Sauf que sur le site de la SNCF, un numéro de carte virtuel n'est pas accepté pour un achat de billet


----------



## melaure (24 Février 2009)

TibomonG4 a dit:


> Sauf que sur le site de la SNCF, un numéro de carte virtuel n'est pas accepté pour un achat de billet



Y a un truc en informatique qui marche à la SNCF ?

Enfin bientôt la concurrence et je suis sûr que les autres prendront les numéros virtuels 

C'est aujourd'hui indispensable de les accepter.

Ceci dit je ne suis pas sur que la SNCF soit un vendeur risqué


----------



## TiteLine (24 Février 2009)

Grape a dit:


> Oui ce n'est pas une histoire de cookies.  Les sites où tu ouvres un compte pour effectuer des achats, gardent assez souvent les numéros de CB, l'adresse etc. La fnac, amazon et applestore en font partie.



C'est exact et il y a quelques années, je crois que dvdpacific avait eu des ennuis.

je connais pas mal de personnes qui n'utilisent pas de e carte et qui "changent" le numéro de la carte sur amazon ou fnac une fois la transaction effectuée (en mettant que des 0 ou quelque chose du genre)

Sinon e carte bleue en ce qui me concerne, mais depuis que j'ai switché je ne peux plus utiliser le logiciel de ma banque et je suis obligée d'utiliser l'accès nomade. (ce qui ne pose aucun problème)


----------



## Lapin Masqué (24 Février 2009)

TibomonG4 a dit:


> Sauf que sur le site de la SNCF, un numéro de carte virtuel n'est pas accepté pour un achat de billet



Ils n'acceptent pas les numéros de carte virtuels parce qu'on ne peut pas insérer le bout de papier dans la borne pour récupérer le billet. 

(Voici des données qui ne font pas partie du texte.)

-- ==== Sys2Proof/Machine/Dispatch.lean ====
section
/-! DEFINITION. One arm per command, each a direct call of its meaning. -/

namespace Sys2Proof.Machine

def exec (i : Instr) (s : State) : Host.Outcome State Fault Refusal :=
  match i with
  | .powerReset straps => Sys2Proof.Machine.execPowerReset straps s
  | .pinReset straps => Sys2Proof.Machine.execPinReset straps s
  | .frameArrival p f => Sys2Proof.Machine.execFrameArrival p f s
  | .queueMove q => Sys2Proof.Machine.execQueueMove q s
  | .attemptStart p => Sys2Proof.Machine.execAttemptStart p s
  | .attemptSuccess p => Sys2Proof.Machine.execAttemptSuccess p s
  | .attemptFailure p => Sys2Proof.Machine.execAttemptFailure p s
  | .arbitrationLoss p => Sys2Proof.Machine.execArbitrationLoss p s
  | .recoveryTimerExpiry p => Sys2Proof.Machine.execRecoveryTimerExpiry p s
  | .discretePinChange input low => Sys2Proof.Machine.execDiscretePinChange input low s
  | .debouncedInputChange input => Sys2Proof.Machine.execDebouncedInputChange input s
  | .freshnessExpiry slot => Sys2Proof.Machine.execFreshnessExpiry slot s
  | .holdExpiry slot => Sys2Proof.Machine.execHoldExpiry slot s
  | .phaseTimerExpiry => Sys2Proof.Machine.execPhaseTimerExpiry s
  | .creepDetected => Sys2Proof.Machine.execCreepDetected s
  | .ceilingTimerExpiry => Sys2Proof.Machine.execCeilingTimerExpiry s
  | .reassertionTimerExpiry => Sys2Proof.Machine.execReassertionTimerExpiry s
  | .evaluationTimerExpiry comp => Sys2Proof.Machine.execEvaluationTimerExpiry comp s
  | .holdCountdownExpiry comp => Sys2Proof.Machine.execHoldCountdownExpiry comp s
  | .reportTimerExpiry => Sys2Proof.Machine.execReportTimerExpiry s
  | .statusTimerExpiry => Sys2Proof.Machine.execStatusTimerExpiry s
  | .lampFlashToggle => Sys2Proof.Machine.execLampFlashToggle s
  | .queryStatus tag page => Sys2Proof.Machine.execQueryStatus tag page s
  | .readSignal tag slot => Sys2Proof.Machine.execReadSignal tag slot s
  | .readCompartment tag comp => Sys2Proof.Machine.execReadCompartment tag comp s
  | .readTable tag table field index bank => Sys2Proof.Machine.execReadTable tag table field index bank s
  | .writeTable tag table field index value => Sys2Proof.Machine.execWriteTable tag table field index value s
  | .copyActiveToShadow tag => Sys2Proof.Machine.execCopyActiveToShadow tag s
  | .activate tag store => Sys2Proof.Machine.execActivate tag store s
  | .validationCompletion => Sys2Proof.Machine.execValidationCompletion s
  | .storeEnd equal => Sys2Proof.Machine.execStoreEnd equal s
  | .powerUpLoadCompletion => Sys2Proof.Machine.execPowerUpLoadCompletion s
  | .probe tag bank p format modeClass ident => Sys2Proof.Machine.execProbe tag bank p format modeClass ident s
  | .quiesce tag p => Sys2Proof.Machine.execQuiesce tag p s
  | .cut tag p => Sys2Proof.Machine.execCut tag p s
  | .resume tag p => Sys2Proof.Machine.execResume tag p s
  | .readCounter tag group counter => Sys2Proof.Machine.execReadCounter tag group counter s
  | .clearCounters tag group => Sys2Proof.Machine.execClearCounters tag group s
  | .readFault tag => Sys2Proof.Machine.execReadFault tag s
  | .clearFault tag => Sys2Proof.Machine.execClearFault tag s
  | .clearFlags tag mask => Sys2Proof.Machine.execClearFlags tag mask s
  | .restart tag => Sys2Proof.Machine.execRestart tag s
  | .restartCountdownExpiry => Sys2Proof.Machine.execRestartCountdownExpiry s
  | .frameClockTick => Sys2Proof.Machine.execFrameClockTick s
  | .badRequest kind length data => Sys2Proof.Machine.execBadRequest kind length data s

end Sys2Proof.Machine
end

J'avoue que le système est super mal foutu, mais je suis sûr que c'est un sabotage du site pour qu'il reste moins bien que les guichets, d'ailleurs je pense que les hommes verts aussi y sont pour quelque chose.


----------



## Deleted member 47804 (24 Février 2009)

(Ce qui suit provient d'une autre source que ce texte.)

/-- The entry into D3: T_B loaded, both outputs off, HOLD_NEUTRAL named; ended at once where both feedbacks are inactive
(R75, R78, R101). -/
def inD3 (s : State) : State :=
  let t := holdingNeutral { s with ctl := { s.ctl with
    phase := .d3
    phaseTimer := some (if s.tables.active.params.tB = 0 then 40960 else s.tables.active.params.tB * 10)
    mainShift := false, auxClutch := false } }
  if t.feedbacksClear then backInRoad t else t

/-- The entry into D2: T_A loaded, HOLD_NEUTRAL named; ended at once where the range is neutral (R75, R78, R100). -/
def inD2 (s : State) : State :=
  let t := holdingNeutral { s with ctl := { s.ctl with
    phase := .d2
    phaseTimer := some (if s.tables.active.params.tA = 0 then 40960 else s.tables.active.params.tA * 10) } }
  if t.rangeNeutral then inD3 t else t

/-- The entry into DISENGAGING whole: D1, ended at once where the engine is slow (R78, R98, R99). -/
def disengagingThrough (cause : DisCause) (s : State) : State :=
  let t := disengagingFrom cause s
  if t.engineSlow then inD2 t else t

/-! ## Engagements (R87, R88, R92, R94, R95, R97) -/

/-- The entry into PUMP with HOLD_PUMP in force, the guard flag clear and no creep timer running: the ceiling is evaluated, and
a road speed usable and above the creep limit starts the creep timer, or expires it at once where the creep time is 0 (R94,
R95; the order: notes/assumptions/17.md). -/
def inPump (s : State) : State :=
  let params := s.tables.active.params
  let t := evaluateCeiling { s with ctl := { s.ctl with
    app := .pump, phase := .none, phaseTimer := none, mainShift := true, auxClutch := false, creep := none
    overspeed := false, speedAbsent := false, mismatch := false, lamp := .on, lampHigh := true, flash := none } }
  match s.usable .roadSpeed with
  | none => t
  | some v =>
    if v ≤ params.creepLimit then t
    else if 0 < params.creepTime then { t with ctl := { t.ctl with creep := some params.creepTime } }
    else disengagingThrough (.cause .creepDetected) (report .creepDetected none t)

/-- The entry into MAIN_ENGAGING C with another content than HOLD_PUMP in force: HOLD_PUMP named and T_C loaded; ended at once
where the range is the pump range (R75, R78, R88). -/
def inMainC (s : State) : State :=
  let params := s.tables.active.params
  let t : State := { s with
    ctl := { s.ctl with phase := .c, phaseTimer := some (if params.tC = 0 then 40960 else params.tC * 10) }
    ceil := { s.ceil with
      content := .holdPump, reassert := some (if params.period = 0 then 4096 else params.period * 16) }
    places := { s.places with
      lockout := generated s.chassis .lockout (s.tables.active.template.form 2 params.pumpRange) s.places.lockout } }
  if s.usable .currentRange = some (params.pumpRange : Int) then inPump t else t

Personnellement je ne comprend pas trop l'intérêt des cartes virtuelles puisque si fraude il y a sur notre compte bancaire, on n'a qu'à se retourner sur notre banque pour demander dédommagements. Dans les deux cas, il faut voir avec sa banque pour arriver à la solution.


----------



## Aliboron (24 Février 2009)

Atlante a dit:


> OUlah je rejoins Melaure là, c'est un peu du grand n'importe ce que je viens de lire dans les deux premiers posts


... et si tu les lis plus attentivement, tu verras qu'ils datent de 2003... Il n'est peut-être plus nécessaire d'insister


----------



## Deleted member 47804 (25 Février 2009)

Aliboron a dit:


> ... et si tu les lis plus attentivement, tu verras qu'ils datent de 2003... Il n'est peut-être plus nécessaire d'insister


oh la vache. 
Baisé, grave. 
Bon va faire un edit sauvage.


----------



## melaure (25 Février 2009)

Atlante a dit:


> Personnellement je ne comprend pas trop l'intérêt des cartes virtuelles puisque si fraude il y a sur notre compte bancaire, on n'a qu'à se retourner sur notre banque pour demander dédommagements. Dans les deux cas, il faut voir avec sa banque pour arriver à la solution.

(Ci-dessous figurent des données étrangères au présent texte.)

/-- At a success the frame leaves, its counter counts and the run counter returns to 0; a port that is left drained while
QUIESCING stops, and a RESPONSE place that is freed lets a held request be served (R33, R37, R40, R42, R165). A lockout
success in phase A and the success of the response to a RESTART are the subject of other statements. An arbitration loss
changes no count: the frame stays where it is, and a waiting replacement takes its place (R35, R37). -/
def Obligations.SuccessesAndLossesEndAttempts : Prop :=
  ∀ (s : State) (p : Port) (a : Attempt), (s.port p).attempt = some a →
    let done : PortRec := { s.port p with attempt := none, run := 0 }
    let q := queueToward p
    let served (t : State) : State :=
      match a.source with
      | .response _ => serveWaiting t
      | .lockout | .busy | .status | .level | .output => t
    (a.source = .output →
      exec (.attemptSuccess p) s = .next (stopIfDrained p
        ((s.setPort p { done with forwardedTransmitted := done.forwardedTransmitted + 1 }).setQueue q
          { s.queue q with out := none, transmitted := (s.queue q).transmitted + 1 })))
    ∧ (a.source ≠ .output → (a.source = .lockout → s.ctl.phase ≠ .a) →
      (∀ pl, a.source = .response pl → ∀ r ∈ s.engine.restart, r.place ≠ pl) →
      exec (.attemptSuccess p) s = .next (served (stopIfDrained p
        { s.setPort p { done with localTransmitted := done.localTransmitted + 1 } with
          places := vacated (s.port p).refusesFrames s.places a.source })))
    ∧ exec (.arbitrationLoss p) s = .next
      { s.setPort p { s.port p with attempt := none } with
        places := kept (s.port p).refusesFrames s.places a.source }

/-- At a failure short of the bus fault the frame's attempt count rises by 1; at 8 the frame is abandoned, counted and
reported with the index of its queue or local place; no request is held in the intake here (R34, R37, R42). -/
def Obligations.FailuresCountAndAbandonAtEight : Prop :=
  ∀ (s : State) (p : Port) (a : Attempt), (s.port p).attempt = some a → (s.port p).run + 1 < 32 →
    let failed : PortRec := { s.port p with
      attempt := none, run := (s.port p).run + 1, failedAttempts := (s.port p).failedAttempts + 1 }
    let q := queueToward p
    let refused := (s.port p).refusesFrames
    (∀ r, a.source = .output → (s.queue q).out = some r →
      exec (.attemptFailure p) s = .next (stopIfDrained p
        (if r.attempts + 1 < 8 then
          (s.setPort p failed).setQueue q { s.queue q with out := some { r with attempts := r.attempts + 1 } }
        else
          report .transmitAbandoned (some (match q with | .bc => 0 | .cb => 1))
            ((s.setPort p failed).setQueue q
              { s.queue q with out := none, abandoned := (s.queue q).abandoned + 1 }))))
    ∧ (∀ f, s.places.at a.source = some f →
      ((∃ pl, a.source = .response pl) → s.engine.bufX = none ∧ s.engine.bufY = none) →
      exec (.attemptFailure p) s = .next (stopIfDrained p
        (if f.attempts + 1 < 8 then
          { s.setPort p failed with
            places := kept refused (s.places.setAt a.source (some { f with attempts := f.attempts + 1 })) a.source }
        else
          report .transmitAbandoned
            (some (match a.source with
              | .lockout => 2 | .response .first => 3 | .response .second => 4 | .busy => 5 | .status => 6
              | .level => 7 | .output => 8))
            { s.setPort p { failed with localAbandoned := failed.localAbandoned + 1 } with
              places := vacated refused s.places a.source })))

/-- The failure that brings the run counter to 32 puts the port into BUS_FAULT: counted, reported, the recovery timer at 1000
ms, the state of that moment its return state, a quiesce pending unless that is ACTIVE (R40). The attempt may be that of an
output-stage record or of a local frame, with no request held in the intake where that is a response. A frame abandoned by
the same failure is reported first: that order is the model's (notes/assumptions/6.md); so is the return state of a port that
this failure leaves drained (notes/assumptions/28.md). When the recovery timer runs out the port takes its return state, its
run counter at 0 and no quiesce pending; a port that returns to QUIESCING drained goes on to STOPPED (R41). -/
def Obligations.BusFaultComesAndPasses : Prop :=
  (∀ (s : State) (p : Port) (a : Attempt), (s.port p).attempt = some a → (s.port p).run = 31 →
    (s.port p).st ≠ .busFault →
    let q := queueToward p
    let refused := (s.port p).refusesFrames
    let downRec : PortRec := { s.port p with
      attempt := none, run := 32, failedAttempts := (s.port p).failedAttempts + 1, st := .busFault
      recovery := some 1000, ret := (s.port p).st, quiescePending := decide ((s.port p).st ≠ .active)
      busFaults := (s.port p).busFaults + 1 }
    let down : State := s.setPort p downRec
    let fault (t : State) : State := report .portBusFault (some (match p with | .chassis => 0 | .body => 1)) t
    (∀ r, a.source = .output → (s.queue q).out = some r →
      exec (.attemptFailure p) s = .next (fault
        (if r.attempts + 1 < 8 then
          down.setQueue q { s.queue q with out := some { r with attempts := r.attempts + 1 } }
        else
          report .transmitAbandoned (some (match q with | .bc => 0 | .cb => 1))
            (down.setQueue q { s.queue q with out := none, abandoned := (s.queue q).abandoned + 1 }))))
    ∧ (∀ f, s.places.at a.source = some f →
      ((∃ pl, a.source = .response pl) → s.engine.bufX = none ∧ s.engine.bufY = none) →
      exec (.attemptFailure p) s = .next (fault
        (if f.attempts + 1 < 8 then
          { down with
            places := kept refused (s.places.setAt a.source (some { f with attempts := f.attempts + 1 })) a.source }
        else
          report .transmitAbandoned
            (some (match a.source with
              | .lockout => 2 | .response .first => 3 | .response .second => 4 | .busy => 5 | .status => 6
              | .level => 7 | .output => 8))
            { s.setPort p { downRec with localAbandoned := downRec.localAbandoned + 1 } with
              places := vacated refused s.places a.source }))))
  ∧ (∀ (s : State) (p : Port), (s.port p).st = .busFault → (s.port p).recovery = some 0 →
    exec (.recoveryTimerExpiry p) s = .next (stopIfDrained p
      (s.setPort p { s.port p with st := (s.port p).ret, run := 0, recovery := none, quiescePending := false })))

/-- Every record that enters a queue leaves it once: at an arrival, a move and an attempt's start and end, with no
request held in the intake and no RESTART pending, the difference of the counters that R30 says is 0 stays as it is
(R30, R49). -/
def Obligations.QueueAccountsStayBalanced : Prop :=
  ∀ (s t : State) (c : Instr) (q : QueueId),
    (∃ p, c = .attemptSuccess p ∨ c = .attemptFailure p ∨ c = .arbitrationLoss p ∨ c = .attemptStart p)
      ∨ (∃ p f, c = .frameArrival p f) ∨ c = .queueMove q →
    s.engine.bufX = none → s.engine.bufY = none → s.engine.restart = none →
    (∀ p f, c = .frameArrival p f → s.diverts p f = false) →
    (∀ p a, (s.port p).attempt = some a → a.source = .output → (s.queue (queueToward p)).out.isSome) →
    exec c s = .next t → balance (t.queue q) = balance (s.queue q)

/-! ## Fields, signals and notifications -/

/-- Reading a field takes its value from the bit positions its byte order gives, bit n of the data being bit n mod 8 of
byte n div 8. Writing one places the bits of a value in the same positions and leaves every other data bit (R1, R2). -/
def Obligations.FieldsReadAndWriteTheirBits : Prop :=
  ∀ (f : Field) (d : List Byte), f.geometryOk = true →
    (∀ n, dataBit d n = (d.getD (n / 8) 0).getLsbD (n % 8))
    ∧ (f.order = .lowFirst → ∀ k, (readField f d).testBit k = (decide (k < f.width) && dataBit d (f.start + k)))
    ∧ (f.order = .highFirst → f.width = 8 → readField f d = (d.getD (f.start / 8) 0).toNat)
    ∧ (f.order = .highFirst → f.width = 16 →
        readField f d = 256 * (d.getD (f.start / 8) 0).toNat + (d.getD (f.start / 8 + 1) 0).toNat)
    ∧ ∀ v, f.fits d.length = true → v < 2 ^ f.width →
        readField f (writeField f v d) = v ∧ (writeField f v d).length = d.length
        ∧ ∀ n, n ∉ f.bits → dataBit (writeField f v d) n = dataBit d n

/-- A raw value is graded: the not-available pattern of its width is an error; else it is converted,
eng = floor(r × gain / 1024) + offset brought into −32768..32767, and good just within the plausible range. An error event
of any kind leaves the slot its value and timestamp, but for a value let go with hold time 0 (R54 to R56, R58). -/
def Obligations.GradingConvertsAndChecks : Prop :=
  ∀ (d : SlotDef) (r w : Nat),
    let eng : Int := max (-32768) (min 32767 (((r * d.gain / 1024 : Nat) : Int) + d.offset))
    d.grade .shortFrame = none
    ∧ (2 ≤ w → r = 2 ^ w - 1 → d.grade (.raw r w) = none)
    ∧ (w < 2 ∨ r ≠ 2 ^ w - 1 →
        d.grade (.raw r w) = if d.plausMin ≤ eng ∧ eng ≤ d.plausMax then some eng else none)
    ∧ ∀ x : Slot, 0 < d.holdTime → (x.takeError d).value = x.value ∧ (x.takeError d).stamp = x.stamp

Ca permet déjà de limiter la casse en cas de soucis. En effet si ton numéro est détourné et que tu as limité à 100 euros, on peut au max te piquer 100 euros, pas 100 000 !

Parce qu'en cas de gros soucis, même si tu peux porter plainte et faire jouer l'assurance, les premiers jours tu risques d'avoir des gros soucis avec compte bloqué et tout le toutim. Donc des emmerdes sérieuses.


----------